Dreams of space flight go back to Kepler. “Reaching for the Stars” by Apollo 12 astronaut Alan Bean.

To these could be added many founders of modern science whose work contributed directly or indirectly to the space program. See our biographies of these scientists at this site.

  • Nicolas Copernicus, whose heliocentric model made the planets places to explore.
  • Galileo Galilei, whose use of the telescope brought the planets into worlds of reality.
  • Johannes Kepler, whose theories of planetary motion gave engineers the tools to understand orbital motion.
  • Isaac Newton, whose work on gravitation led him to believe orbiting satellites would be possible.
  • James Clerk Maxwell, whose work on physics contributed to understanding of the planets.

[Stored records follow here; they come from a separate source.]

/-- What a core's checks find (R208, R228, R330): a parity error in the tag table, the watermark channels, the queues or the
engines' held state; one in an instruction-cache sector, by address space and virtual address; an error of a scratchpad atom, that
its check bits correct or not. -/
inductive CoreErr where
  | held
  | icache (asid va : Nat)
  | spad (atom : Nat) (corrected : Bool)
  deriving DecidableEq, Repr

/-- What the checks of one core find. -/
structure CoreHit where
  core : Nat
  err : CoreErr
  deriving DecidableEq, Repr

/-- What a cluster's checks find (R272): a parity error in engine state, with the cores it concerns (bits [3:0]) and whether it is in
the atomic engine's tags; an uncorrectable error of an atom that the atomic engine holds, or of a row of the result ring. -/
inductive ClusterErr where
  | state (mask : Nat) (engine : Bool)
  | atom (sector atom : Nat)
  | row (slot pos : Nat)
  deriving DecidableEq, Repr

/-- An error a die's checks find: in the data or the tags of a last-level-cache slice (R322); a parity error in a structure of the
package that has no poison path; a fault of the management firmware (R448). The table gives the last two no row of their own. -/
inductive SliceErr where
  | single | data (atom : Nat) | tag | structure | firmware
  deriving DecidableEq, Repr

/-- What check bits say of a stored sector's atoms (R396): those that do not correct, and those that are corrected. -/
structure Ecc where
  ueMask : Nat
  ceMask : Nat
  deriving DecidableEq, Repr

/-- Who asks for a stored sector (R396, R400): the task of a strand, or the command of a Hod channel, or an agent of a die that acts for
a context handle, each with the virtual address of its access; a structure of the device; the host or a peer. -/
inductive Requester where
  | strand (n : Nat) (va : BitVec 64)
  | hod (cluster ch : Nat) (va : BitVec 64)
  | agent (die handle : Nat) (va : BitVec 64)
  | device
  | outside
  deriving DecidableEq, Repr

/-- CXL.cache states of a host-memory line (R427). -/
inductive Mesi where
  | i | s | e | m
  deriving DecidableEq, Repr

/-- A link: a CXL port, a UALink port, or the Mortar edge from a base die to the next (R423, R442). -/
inductive Link where
  | cxl (port : Nat)
  | ual (port : Nat)
  | mortar (edge : Nat)
  deriving DecidableEq, Repr

/-- What an inbound peer request does (R445). -/
inductive PeerOp where
  | read
  | write
  | atomic (aop : Nat)
  deriving DecidableEq, Repr

/-- A line's data as the host sends it, and which of its two atoms come poisoned, as after a flit that failed its CRC (R397, R403,
R428). -/
structure LineData where
  data : BitVec 512
  poison : BitVec 2
  deriving DecidableEq, Repr

/-- An inbound peer request: its source, its physical address, its length in bytes, for a write which of those bytes it writes, its
data, and whether its data arrives poisoned, as after a flit that failed its CRC (R403, R442, R445). -/
structure PeerReq where
  peer : Nat
  pa : Nat
  bytes : Nat
  mask : BitVec 128
  op : PeerOp
  data : BitVec 1024
  comparand : BitVec 64
  poison : Bool
  deriving DecidableEq, Repr

/-- How a peer answers a request: performed; performed with poisoned data; or refused (R443 to R445, R450). -/
inductive PeerAns where
  | ok | poison | refused
  deriving DecidableEq, Repr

Let not the media and secular science community ever portray the Apollo success, or that of the entire space program, as a product of secularism. Science is not owned by evolutionists who think the Stuff Happens Law can explain the Earth, the Moon, the sun, the solar system, the galaxy, or the universe. Science is a legacy of many who were motivated by the Biblical mandate to be stewards of the Earth. That required studying and understanding it. Many great scientists took Psalm 111:1-4 as their reason for being:

1 Praise the Lord! I will give thanks to the Lord with my whole heart,
in the company of the upright, in the congregation.
2 Great are the works of the Lord,
studied by all who delight in them.
3 Full of splendor and majesty is his work,
and his righteousness endures forever.
4 He has caused his wondrous works to be remembered;
the Lord is gracious and merciful.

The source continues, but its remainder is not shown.